→ **Data shown**
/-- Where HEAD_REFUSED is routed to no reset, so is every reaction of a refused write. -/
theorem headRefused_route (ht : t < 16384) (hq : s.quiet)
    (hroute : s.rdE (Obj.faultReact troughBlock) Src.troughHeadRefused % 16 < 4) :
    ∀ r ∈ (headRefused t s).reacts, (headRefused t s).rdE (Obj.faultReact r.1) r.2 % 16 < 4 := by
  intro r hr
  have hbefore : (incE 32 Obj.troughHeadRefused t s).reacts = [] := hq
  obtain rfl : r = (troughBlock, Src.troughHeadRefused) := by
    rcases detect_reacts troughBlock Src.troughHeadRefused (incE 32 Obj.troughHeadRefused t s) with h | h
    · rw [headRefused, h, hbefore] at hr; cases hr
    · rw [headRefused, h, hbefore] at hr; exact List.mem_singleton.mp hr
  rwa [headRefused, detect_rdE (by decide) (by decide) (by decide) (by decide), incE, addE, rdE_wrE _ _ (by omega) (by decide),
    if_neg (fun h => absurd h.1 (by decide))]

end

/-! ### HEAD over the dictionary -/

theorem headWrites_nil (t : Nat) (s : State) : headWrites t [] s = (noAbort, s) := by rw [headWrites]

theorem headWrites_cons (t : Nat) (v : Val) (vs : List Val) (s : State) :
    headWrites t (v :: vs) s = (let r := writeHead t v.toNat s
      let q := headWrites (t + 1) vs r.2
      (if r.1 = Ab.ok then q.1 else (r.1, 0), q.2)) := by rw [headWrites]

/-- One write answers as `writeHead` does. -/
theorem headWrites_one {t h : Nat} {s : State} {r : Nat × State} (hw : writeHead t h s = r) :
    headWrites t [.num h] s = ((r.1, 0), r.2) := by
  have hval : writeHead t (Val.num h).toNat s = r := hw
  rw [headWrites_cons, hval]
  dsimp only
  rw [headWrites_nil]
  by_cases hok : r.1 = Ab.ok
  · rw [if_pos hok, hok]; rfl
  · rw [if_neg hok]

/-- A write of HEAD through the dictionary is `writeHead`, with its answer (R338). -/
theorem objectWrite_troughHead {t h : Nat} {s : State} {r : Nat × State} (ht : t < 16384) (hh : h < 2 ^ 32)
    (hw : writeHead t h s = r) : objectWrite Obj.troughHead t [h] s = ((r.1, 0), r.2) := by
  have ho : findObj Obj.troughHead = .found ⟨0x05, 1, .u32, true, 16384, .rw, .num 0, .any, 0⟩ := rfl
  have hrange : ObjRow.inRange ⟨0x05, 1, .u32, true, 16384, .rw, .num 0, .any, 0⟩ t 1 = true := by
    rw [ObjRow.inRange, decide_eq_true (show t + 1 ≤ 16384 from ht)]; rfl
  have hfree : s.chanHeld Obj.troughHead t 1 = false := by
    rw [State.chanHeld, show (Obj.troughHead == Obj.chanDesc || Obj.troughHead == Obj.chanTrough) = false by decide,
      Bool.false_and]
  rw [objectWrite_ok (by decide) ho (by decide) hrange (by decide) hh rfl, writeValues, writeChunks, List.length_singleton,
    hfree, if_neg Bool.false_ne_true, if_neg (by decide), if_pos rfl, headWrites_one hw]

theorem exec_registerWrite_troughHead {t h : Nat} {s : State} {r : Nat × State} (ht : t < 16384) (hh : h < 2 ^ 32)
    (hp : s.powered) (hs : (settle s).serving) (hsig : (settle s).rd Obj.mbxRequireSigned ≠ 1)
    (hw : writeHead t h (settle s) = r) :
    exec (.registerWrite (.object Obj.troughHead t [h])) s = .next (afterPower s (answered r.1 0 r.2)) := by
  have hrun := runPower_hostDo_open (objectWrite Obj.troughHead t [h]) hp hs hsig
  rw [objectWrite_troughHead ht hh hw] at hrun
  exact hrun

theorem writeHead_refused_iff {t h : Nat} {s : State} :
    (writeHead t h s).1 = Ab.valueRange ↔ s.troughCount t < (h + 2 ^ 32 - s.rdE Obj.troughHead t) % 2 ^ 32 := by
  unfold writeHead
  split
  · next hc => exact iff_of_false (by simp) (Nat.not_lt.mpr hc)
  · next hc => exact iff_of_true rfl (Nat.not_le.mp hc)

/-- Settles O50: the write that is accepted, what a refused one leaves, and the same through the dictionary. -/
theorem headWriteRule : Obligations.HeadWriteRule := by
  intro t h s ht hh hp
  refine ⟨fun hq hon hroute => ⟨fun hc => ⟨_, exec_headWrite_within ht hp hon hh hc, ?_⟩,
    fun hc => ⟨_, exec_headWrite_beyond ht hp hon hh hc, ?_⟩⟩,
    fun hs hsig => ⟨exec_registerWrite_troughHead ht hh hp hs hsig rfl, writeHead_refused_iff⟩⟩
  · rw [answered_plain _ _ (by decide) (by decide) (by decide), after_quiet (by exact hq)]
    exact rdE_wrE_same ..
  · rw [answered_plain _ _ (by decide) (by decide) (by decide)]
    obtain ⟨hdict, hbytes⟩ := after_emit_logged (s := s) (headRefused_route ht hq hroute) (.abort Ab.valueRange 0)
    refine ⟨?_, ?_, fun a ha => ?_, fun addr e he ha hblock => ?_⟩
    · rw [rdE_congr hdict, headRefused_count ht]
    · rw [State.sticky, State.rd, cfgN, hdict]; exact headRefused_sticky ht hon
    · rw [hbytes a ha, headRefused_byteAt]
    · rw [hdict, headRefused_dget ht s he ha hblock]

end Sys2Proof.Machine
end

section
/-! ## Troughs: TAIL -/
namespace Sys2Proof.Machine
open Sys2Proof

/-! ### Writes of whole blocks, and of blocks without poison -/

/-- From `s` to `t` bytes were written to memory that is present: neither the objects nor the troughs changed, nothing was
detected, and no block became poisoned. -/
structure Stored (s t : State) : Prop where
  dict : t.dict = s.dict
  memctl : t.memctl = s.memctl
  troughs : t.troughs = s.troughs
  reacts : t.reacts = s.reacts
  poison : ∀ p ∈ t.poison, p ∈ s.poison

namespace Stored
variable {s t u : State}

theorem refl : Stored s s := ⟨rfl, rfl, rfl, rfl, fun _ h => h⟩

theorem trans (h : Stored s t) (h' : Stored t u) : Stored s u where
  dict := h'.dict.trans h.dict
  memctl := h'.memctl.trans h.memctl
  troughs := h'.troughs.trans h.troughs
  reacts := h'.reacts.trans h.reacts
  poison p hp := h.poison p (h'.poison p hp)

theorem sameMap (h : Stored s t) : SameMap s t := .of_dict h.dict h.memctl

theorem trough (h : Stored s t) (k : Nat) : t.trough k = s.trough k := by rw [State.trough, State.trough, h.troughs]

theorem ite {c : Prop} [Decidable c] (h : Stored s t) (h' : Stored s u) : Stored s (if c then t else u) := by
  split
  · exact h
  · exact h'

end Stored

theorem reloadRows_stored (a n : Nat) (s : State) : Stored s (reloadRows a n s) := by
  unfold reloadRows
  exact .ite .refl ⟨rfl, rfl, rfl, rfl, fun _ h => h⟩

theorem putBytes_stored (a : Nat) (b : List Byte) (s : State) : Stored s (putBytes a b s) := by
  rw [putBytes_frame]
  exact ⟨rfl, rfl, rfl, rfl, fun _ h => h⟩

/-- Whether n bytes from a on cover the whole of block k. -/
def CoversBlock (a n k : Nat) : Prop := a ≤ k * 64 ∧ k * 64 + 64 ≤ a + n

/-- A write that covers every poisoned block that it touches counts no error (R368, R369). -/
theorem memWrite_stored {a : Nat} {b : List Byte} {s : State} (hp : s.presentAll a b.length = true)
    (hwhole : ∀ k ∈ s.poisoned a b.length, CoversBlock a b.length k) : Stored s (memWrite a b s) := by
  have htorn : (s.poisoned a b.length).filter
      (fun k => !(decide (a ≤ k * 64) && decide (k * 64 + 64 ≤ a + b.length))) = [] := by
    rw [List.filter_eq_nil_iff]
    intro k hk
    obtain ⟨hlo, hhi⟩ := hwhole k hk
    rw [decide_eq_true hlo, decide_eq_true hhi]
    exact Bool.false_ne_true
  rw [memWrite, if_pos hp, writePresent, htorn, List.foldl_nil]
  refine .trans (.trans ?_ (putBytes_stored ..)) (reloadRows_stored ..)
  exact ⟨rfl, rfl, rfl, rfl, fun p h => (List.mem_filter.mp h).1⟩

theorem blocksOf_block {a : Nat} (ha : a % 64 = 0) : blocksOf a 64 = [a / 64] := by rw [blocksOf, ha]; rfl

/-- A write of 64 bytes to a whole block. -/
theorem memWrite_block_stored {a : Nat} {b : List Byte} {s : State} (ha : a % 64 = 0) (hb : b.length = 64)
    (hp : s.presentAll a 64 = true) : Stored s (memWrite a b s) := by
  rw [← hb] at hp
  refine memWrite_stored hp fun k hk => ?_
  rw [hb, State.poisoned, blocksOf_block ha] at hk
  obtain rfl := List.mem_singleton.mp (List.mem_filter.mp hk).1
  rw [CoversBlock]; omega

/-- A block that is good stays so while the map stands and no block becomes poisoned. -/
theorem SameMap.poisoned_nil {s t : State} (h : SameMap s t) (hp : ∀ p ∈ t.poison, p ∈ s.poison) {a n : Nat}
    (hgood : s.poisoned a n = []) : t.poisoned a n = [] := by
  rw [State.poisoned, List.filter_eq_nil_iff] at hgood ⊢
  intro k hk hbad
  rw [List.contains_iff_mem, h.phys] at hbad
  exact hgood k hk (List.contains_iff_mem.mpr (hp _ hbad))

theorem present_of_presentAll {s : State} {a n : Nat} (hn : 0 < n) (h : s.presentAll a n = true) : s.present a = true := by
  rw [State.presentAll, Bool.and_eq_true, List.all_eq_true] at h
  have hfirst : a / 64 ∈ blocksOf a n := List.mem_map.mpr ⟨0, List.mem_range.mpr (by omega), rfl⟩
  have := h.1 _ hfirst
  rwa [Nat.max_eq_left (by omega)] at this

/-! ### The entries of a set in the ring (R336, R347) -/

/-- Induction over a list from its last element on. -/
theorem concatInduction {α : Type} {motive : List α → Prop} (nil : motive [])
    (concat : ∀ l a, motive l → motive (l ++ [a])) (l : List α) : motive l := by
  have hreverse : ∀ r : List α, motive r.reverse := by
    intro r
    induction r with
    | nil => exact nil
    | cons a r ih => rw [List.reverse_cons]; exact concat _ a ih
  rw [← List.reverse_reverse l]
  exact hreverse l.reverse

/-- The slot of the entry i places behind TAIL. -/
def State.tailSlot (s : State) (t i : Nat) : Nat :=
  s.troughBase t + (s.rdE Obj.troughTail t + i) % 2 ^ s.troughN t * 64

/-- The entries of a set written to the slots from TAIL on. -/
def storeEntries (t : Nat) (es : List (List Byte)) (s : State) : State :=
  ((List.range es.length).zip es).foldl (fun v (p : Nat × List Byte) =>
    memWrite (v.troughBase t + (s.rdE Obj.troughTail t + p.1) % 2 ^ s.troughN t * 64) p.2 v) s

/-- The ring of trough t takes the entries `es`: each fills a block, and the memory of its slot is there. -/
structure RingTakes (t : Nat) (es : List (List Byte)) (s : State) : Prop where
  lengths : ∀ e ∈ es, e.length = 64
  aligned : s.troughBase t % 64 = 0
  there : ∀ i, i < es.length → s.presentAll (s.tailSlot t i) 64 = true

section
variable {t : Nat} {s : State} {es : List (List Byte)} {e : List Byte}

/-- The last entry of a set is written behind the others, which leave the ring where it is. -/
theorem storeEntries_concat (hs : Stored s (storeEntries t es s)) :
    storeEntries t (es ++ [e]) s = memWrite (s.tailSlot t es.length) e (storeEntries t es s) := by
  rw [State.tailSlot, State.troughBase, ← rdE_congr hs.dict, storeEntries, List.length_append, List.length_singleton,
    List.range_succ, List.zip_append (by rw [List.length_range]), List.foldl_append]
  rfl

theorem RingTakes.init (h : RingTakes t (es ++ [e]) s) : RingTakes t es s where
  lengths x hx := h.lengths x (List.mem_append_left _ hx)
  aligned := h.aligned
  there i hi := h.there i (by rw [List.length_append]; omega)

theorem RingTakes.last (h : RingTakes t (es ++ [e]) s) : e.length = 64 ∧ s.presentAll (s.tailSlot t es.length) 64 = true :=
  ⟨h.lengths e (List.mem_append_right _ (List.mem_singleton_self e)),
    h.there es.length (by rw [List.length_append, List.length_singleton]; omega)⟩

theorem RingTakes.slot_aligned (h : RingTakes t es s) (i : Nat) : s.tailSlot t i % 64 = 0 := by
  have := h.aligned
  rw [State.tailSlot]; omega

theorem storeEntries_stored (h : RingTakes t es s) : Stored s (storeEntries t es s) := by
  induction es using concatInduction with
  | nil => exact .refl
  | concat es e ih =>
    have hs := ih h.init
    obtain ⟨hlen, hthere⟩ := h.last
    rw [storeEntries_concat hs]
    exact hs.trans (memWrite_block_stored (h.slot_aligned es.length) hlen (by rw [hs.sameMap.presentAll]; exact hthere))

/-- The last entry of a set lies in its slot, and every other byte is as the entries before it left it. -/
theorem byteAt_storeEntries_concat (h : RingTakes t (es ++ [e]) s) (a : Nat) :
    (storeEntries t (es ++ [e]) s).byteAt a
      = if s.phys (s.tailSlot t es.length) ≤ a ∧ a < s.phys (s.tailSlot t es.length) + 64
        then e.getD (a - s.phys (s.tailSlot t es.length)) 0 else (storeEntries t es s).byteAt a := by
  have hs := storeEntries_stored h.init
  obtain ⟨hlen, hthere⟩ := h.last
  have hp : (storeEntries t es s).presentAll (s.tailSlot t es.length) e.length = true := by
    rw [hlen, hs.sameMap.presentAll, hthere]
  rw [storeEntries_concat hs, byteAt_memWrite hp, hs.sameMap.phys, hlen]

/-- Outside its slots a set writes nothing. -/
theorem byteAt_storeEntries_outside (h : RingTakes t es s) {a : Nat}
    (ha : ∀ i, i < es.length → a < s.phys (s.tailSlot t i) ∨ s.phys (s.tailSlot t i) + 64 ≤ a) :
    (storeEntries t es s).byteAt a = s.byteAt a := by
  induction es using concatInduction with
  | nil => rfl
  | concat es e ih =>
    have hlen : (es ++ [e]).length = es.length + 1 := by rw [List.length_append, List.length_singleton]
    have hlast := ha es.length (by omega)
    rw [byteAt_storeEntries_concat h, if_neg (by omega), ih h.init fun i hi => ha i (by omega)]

→ **What is needed**
Give again, word for word, every line of the listing above from the one with "rw [State.chanHeld, show" to the one with "(hw : writeHead t h (settle", both inclusive, and nothing beyond them.

→ **Result of this exercise**
    rw [State.chanHeld, show (Obj.troughHead == Obj.chanDesc || Obj.troughHead == Obj.chanTrough) = false by decide,
      Bool.false_and]
  rw [objectWrite_ok (by decide) ho (by decide) hrange (by decide) hh rfl, writeValues, writeChunks, List.length_singleton,
    hfree, if_neg Bool.false_ne_true, if_neg (by decide), if_pos rfl, headWrites_one hw]

theorem exec_registerWrite_troughHead {t h : Nat} {s : State} {r : Nat × State} (ht : t < 16384) (hh : h < 2 ^ 32)
    (hp : s.powered) (hs : (settle s).serving) (hsig : (settle s).rd Obj.mbxRequireSigned ≠ 1)
    (hw : writeHead t h (settle s) = r) :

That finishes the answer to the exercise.